This article will mostly consist of a summary of Sosis’ article (I am putting page numbers from the Sosis’ article next to various parts of my summary). Sosis is convinced that the often contentious debate as to whether religion is an adaptation or a byproduct, and the premature declaration that it is a byproduct, is hampering serious interdisciplinary efforts to scientifically study religion. He holds that these disagreements stem largely from disagreements as to the meanings of “core ideas upon which the evolutionary study of religion is founded.” Nonetheless, he is hopeful that these debates can be largely resolved after we take the time to clarify these core ideas.

Many people will probably not take the time to read Sosis’ fine article because they will presume religion could not possibly be an adaptation because the practices and beliefs of many people strike them as bizarre (I also find many such practices and beliefs bizarre).  Richard Dawkins and many other prominent writers have taken this position that religion is not an adaptation; rather, they find it to be an annoying and sometimes dangerous byproduct of evolution (I’ve written about this byproduct position here and here). In fact, this byproduct position is the dominant position among scientists studying religion from an evolutionary perspective.

Although I agree with many of the positions of Richard Dawkins, and I admire him for his energy and willingness to publicly confront the anti-science claims stemming from religious beliefs, I have also criticized his characterization of religion as a byproduct. I believe that Dawkins has come to this byproduct conclusion as a leap of faith (or a leap of frustration) rather than as a result of disciplined scientific inquiry.

It appears to me that the scientific examination of religious has only recently got underway, and there is a long way to go before we can decide, as a scientific conclusion, whether religion is a byproduct or adaptation. I was impressed by the conceptual clarity of the above-cited article by Richard Sosis, and also by the game plan he offers for resolving this thorny dispute.

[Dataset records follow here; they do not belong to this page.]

@[simp] theorem State.startReleasing_keeps (s : State) :
    (s.startReleasing).own = s.own ∧ (s.startReleasing).ports = s.ports ∧
    (s.startReleasing).fsw = s.fsw ∧ (s.startReleasing).bqm = s.bqm ∧
    (s.startReleasing).ciu = s.ciu ∧ (s.startReleasing).llu = s.llu ∧
    (s.startReleasing).jcu = s.jcu ∧ (s.startReleasing).sru = s.sru ∧
    (s.startReleasing).snu = s.snu ∧ (s.startReleasing).cmn = s.cmn ∧
    (s.startReleasing).mgu = s.mgu ∧ (s.startReleasing).pending = s.pending ∧
    (s.startReleasing).free = s.free := by
  simp [State.startReleasing]

@[simp] theorem State.keyTurnsOff_keeps (s : State) :
    (s.keyTurnsOff).own = s.own ∧ (s.keyTurnsOff).fsw = s.fsw ∧ (s.keyTurnsOff).ciu = s.ciu ∧
    (s.keyTurnsOff).mgu = s.mgu ∧ (s.keyTurnsOff).pending = s.pending ∧
    (s.keyTurnsOff).free = s.free := by
  unfold State.keyTurnsOff; (repeat' split) <;> simp

@[simp] theorem State.keyChange_keeps (s : State) (on : Bool) :
    (s.keyChange on).own = s.own ∧ (s.keyChange on).fsw = s.fsw ∧ (s.keyChange on).ciu = s.ciu ∧
    (s.keyChange on).mgu = s.mgu ∧ (s.keyChange on).pending = s.pending ∧
    (s.keyChange on).free = s.free := by
  unfold State.keyChange; (repeat' split) <;> simp

@[simp] theorem State.meetCommand_keeps (s : State) (a : Addr) :
    (s.meetCommand a).own = s.own ∧ (s.meetCommand a).fsw = s.fsw ∧ (s.meetCommand a).ciu = s.ciu ∧
    (s.meetCommand a).mgu = s.mgu ∧ (s.meetCommand a).pending = s.pending ∧
    (s.meetCommand a).free = s.free := by
  unfold State.meetCommand; split <;> simp

@[simp] theorem State.followTable_keeps (s : State) :
    (s.followTable).own = s.own ∧ (s.followTable).fsw = s.fsw ∧ (s.followTable).ciu = s.ciu ∧
    (s.followTable).mgu = s.mgu ∧ (s.followTable).pending = s.pending ∧
    (s.followTable).free = s.free := by
  unfold State.followTable; split <;> simp

@[simp] theorem State.followConflict_keeps (s : State) :
    (s.followConflict).own = s.own ∧ (s.followConflict).fsw = s.fsw ∧
    (s.followConflict).ciu = s.ciu ∧ (s.followConflict).mgu = s.mgu ∧
    (s.followConflict).pending = s.pending ∧ (s.followConflict).free = s.free := by
  unfold State.followConflict; split <;> simp

@[simp] theorem State.roleOnAnnounce_keeps (s : State) (a : Addr) (r : Announced) :
    (s.roleOnAnnounce a r).own = s.own ∧ (s.roleOnAnnounce a r).fsw = s.fsw ∧
    (s.roleOnAnnounce a r).ciu = s.ciu ∧ (s.roleOnAnnounce a r).mgu = s.mgu ∧
    (s.roleOnAnnounce a r).pending = s.pending ∧ (s.roleOnAnnounce a r).free = s.free := by
  unfold State.roleOnAnnounce; (repeat' split) <;> simp

@[simp] theorem State.cabTableFull_keeps (s : State) (a : Addr) :
    (s.cabTableFull a).own = s.own ∧ (s.cabTableFull a).ports = s.ports ∧
    (s.cabTableFull a).fsw = s.fsw ∧ (s.cabTableFull a).bqm = s.bqm ∧
    (s.cabTableFull a).ciu = s.ciu ∧ (s.cabTableFull a).tdu = s.tdu ∧
    (s.cabTableFull a).llu = s.llu ∧ (s.cabTableFull a).jcu = s.jcu ∧
    (s.cabTableFull a).sru = s.sru ∧ (s.cabTableFull a).snu = s.snu ∧
    (s.cabTableFull a).mgu = s.mgu ∧ (s.cabTableFull a).pending = s.pending ∧
    (s.cabTableFull a).free = s.free := by
  unfold State.cabTableFull; split <;> simp

@[simp] theorem State.takeAnnounce_keeps (s : State) (f : Frame) :
    (s.takeAnnounce f).own = s.own ∧ (s.takeAnnounce f).fsw = s.fsw ∧
    (s.takeAnnounce f).ciu = s.ciu ∧ (s.takeAnnounce f).mgu = s.mgu ∧
    (s.takeAnnounce f).pending = s.pending ∧ (s.takeAnnounce f).free = s.free := by
  unfold State.takeAnnounce; dsimp only; (repeat' split) <;> simp

@[simp] theorem State.roleOnRemoval_keeps (s : State) :
    (s.roleOnRemoval).own = s.own ∧ (s.roleOnRemoval).fsw = s.fsw ∧ (s.roleOnRemoval).ciu = s.ciu ∧
    (s.roleOnRemoval).mgu = s.mgu ∧ (s.roleOnRemoval).pending = s.pending ∧
    (s.roleOnRemoval).free = s.free := by
  unfold State.roleOnRemoval; split <;> simp

@[simp] theorem State.entryTimeout_keeps (s : State) (a : Addr) :
    (s.entryTimeout a).own = s.own ∧ (s.entryTimeout a).fsw = s.fsw ∧
    (s.entryTimeout a).ciu = s.ciu ∧ (s.entryTimeout a).mgu = s.mgu ∧
    (s.entryTimeout a).pending = s.pending ∧ (s.entryTimeout a).free = s.free := by
  simp [State.entryTimeout]

@[simp] theorem State.keyOffMoving_keeps (s : State) (cause : Int) :
    (s.keyOffMoving cause).own = s.own ∧ (s.keyOffMoving cause).fsw = s.fsw ∧
    (s.keyOffMoving cause).ciu = s.ciu ∧ (s.keyOffMoving cause).mgu = s.mgu ∧
    (s.keyOffMoving cause).pending = s.pending ∧ (s.keyOffMoving cause).free = s.free := by
  simp [State.keyOffMoving]

@[simp] theorem State.releasingFinding_keeps (s : State) :
    (s.releasingFinding).own = s.own ∧ (s.releasingFinding).fsw = s.fsw ∧
    (s.releasingFinding).ciu = s.ciu ∧ (s.releasingFinding).mgu = s.mgu ∧
    (s.releasingFinding).pending = s.pending ∧ (s.releasingFinding).free = s.free := by
  unfold State.releasingFinding; (repeat' split) <;> simp

/-! ### Tick -/

@[simp] theorem State.tick_keeps (s : State) :
    (s.tick).own = s.own ∧ (s.tick).bqm = s.bqm ∧ (s.tick).pending = s.pending ∧
    (s.tick).free = s.free := by
  simp [State.tick]

/-! ### Tables -/

@[simp] theorem putNode_keeps (s : State) (i : Nat) (x : NodeRole × Option Nat) :
    (putNode s i x).own = s.own ∧ (putNode s i x).ports = s.ports ∧ (putNode s i x).bqm = s.bqm ∧
    (putNode s i x).cru = s.cru ∧ (putNode s i x).ciu = s.ciu ∧ (putNode s i x).tdu = s.tdu ∧
    (putNode s i x).llu = s.llu ∧ (putNode s i x).jcu = s.jcu ∧ (putNode s i x).sru = s.sru ∧
    (putNode s i x).snu = s.snu ∧ (putNode s i x).cmn = s.cmn ∧ (putNode s i x).mgu = s.mgu ∧
    (putNode s i x).pending = s.pending ∧ (putNode s i x).free = s.free := by
  simp [putNode]

@[simp] theorem putClass_keeps (s : State) (i : Nat) (x : ClassEntry) :
    (putClass s i x).own = s.own ∧ (putClass s i x).ports = s.ports ∧ (putClass s i x).bqm = s.bqm ∧
    (putClass s i x).cru = s.cru ∧ (putClass s i x).ciu = s.ciu ∧ (putClass s i x).tdu = s.tdu ∧
    (putClass s i x).llu = s.llu ∧ (putClass s i x).jcu = s.jcu ∧ (putClass s i x).sru = s.sru ∧
    (putClass s i x).snu = s.snu ∧ (putClass s i x).cmn = s.cmn ∧ (putClass s i x).mgu = s.mgu ∧
    (putClass s i x).pending = s.pending ∧ (putClass s i x).free = s.free := by
  simp [putClass]

@[simp] theorem putTag_keeps (s : State) (i x : Nat) :
    (putTag s i x).own = s.own ∧ (putTag s i x).ports = s.ports ∧ (putTag s i x).bqm = s.bqm ∧
    (putTag s i x).cru = s.cru ∧ (putTag s i x).ciu = s.ciu ∧ (putTag s i x).tdu = s.tdu ∧
    (putTag s i x).llu = s.llu ∧ (putTag s i x).jcu = s.jcu ∧ (putTag s i x).sru = s.sru ∧
    (putTag s i x).snu = s.snu ∧ (putTag s i x).cmn = s.cmn ∧ (putTag s i x).mgu = s.mgu ∧
    (putTag s i x).pending = s.pending ∧ (putTag s i x).free = s.free := by
  simp [putTag]

@[simp] theorem putWeight_keeps (s : State) (i x : Nat) :
    (putWeight s i x).own = s.own ∧ (putWeight s i x).ports = s.ports ∧
    (putWeight s i x).bqm = s.bqm ∧ (putWeight s i x).cru = s.cru ∧ (putWeight s i x).ciu = s.ciu ∧
    (putWeight s i x).tdu = s.tdu ∧ (putWeight s i x).llu = s.llu ∧ (putWeight s i x).jcu = s.jcu ∧
    (putWeight s i x).sru = s.sru ∧ (putWeight s i x).snu = s.snu ∧ (putWeight s i x).cmn = s.cmn ∧
    (putWeight s i x).mgu = s.mgu ∧ (putWeight s i x).pending = s.pending ∧
    (putWeight s i x).free = s.free := by
  simp [putWeight]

Before going further, here’s a summary of an “adaptationist position” Sosis developed with Candace Alcorta:

Religion may best be understood as an adaptive complex of traits incorporating cognitive, affective, behavioral, and developmental elements. We argue that these traits derive from pre-human ritual systems and were selected for in early hominid populations because they contributed to the ability of individuals to overcome ever-present ecological challenges. By fostering cooperation and extending the communication and coordination of social relations across time and space, these traits served to maximize the potential resource base for early human populations, thereby increasing individual fitness. The religious system, I contend, is an exquisite, complex adaptation that serves to support extensive human cooperation and coordination, and social life as we know it.

(Page 317)

Sosis recognizes that cognitive scientists have amassed an impressive body of work revealing underlying cognitive structures associated with religious behavior. For instance, Justin Barrett has noted that people often impose anthropomorphic limits on God. Guthrie has proposed a hyperactive agency detective device (which makes it easy to see faces in clouds and creatures in the closet). Guthrie and others propose that human hyperactive vigilance was necessitated to ensure survival (we assume that the rustling sound from a bush is caused by a predator rather than the wind). Whitehouse has identified two broad modes of religiosity, one characterized by a rousing rituals and the other by “mundane, routinized rituals.  Other research has identified that the cognitive expectations and assumptions we use while engaged in ritual activity is common to all goal directed actions. There are many commonalities between religious activity and nonreligious activity, which “serves as a starting point for their contention that religion is a byproduct.”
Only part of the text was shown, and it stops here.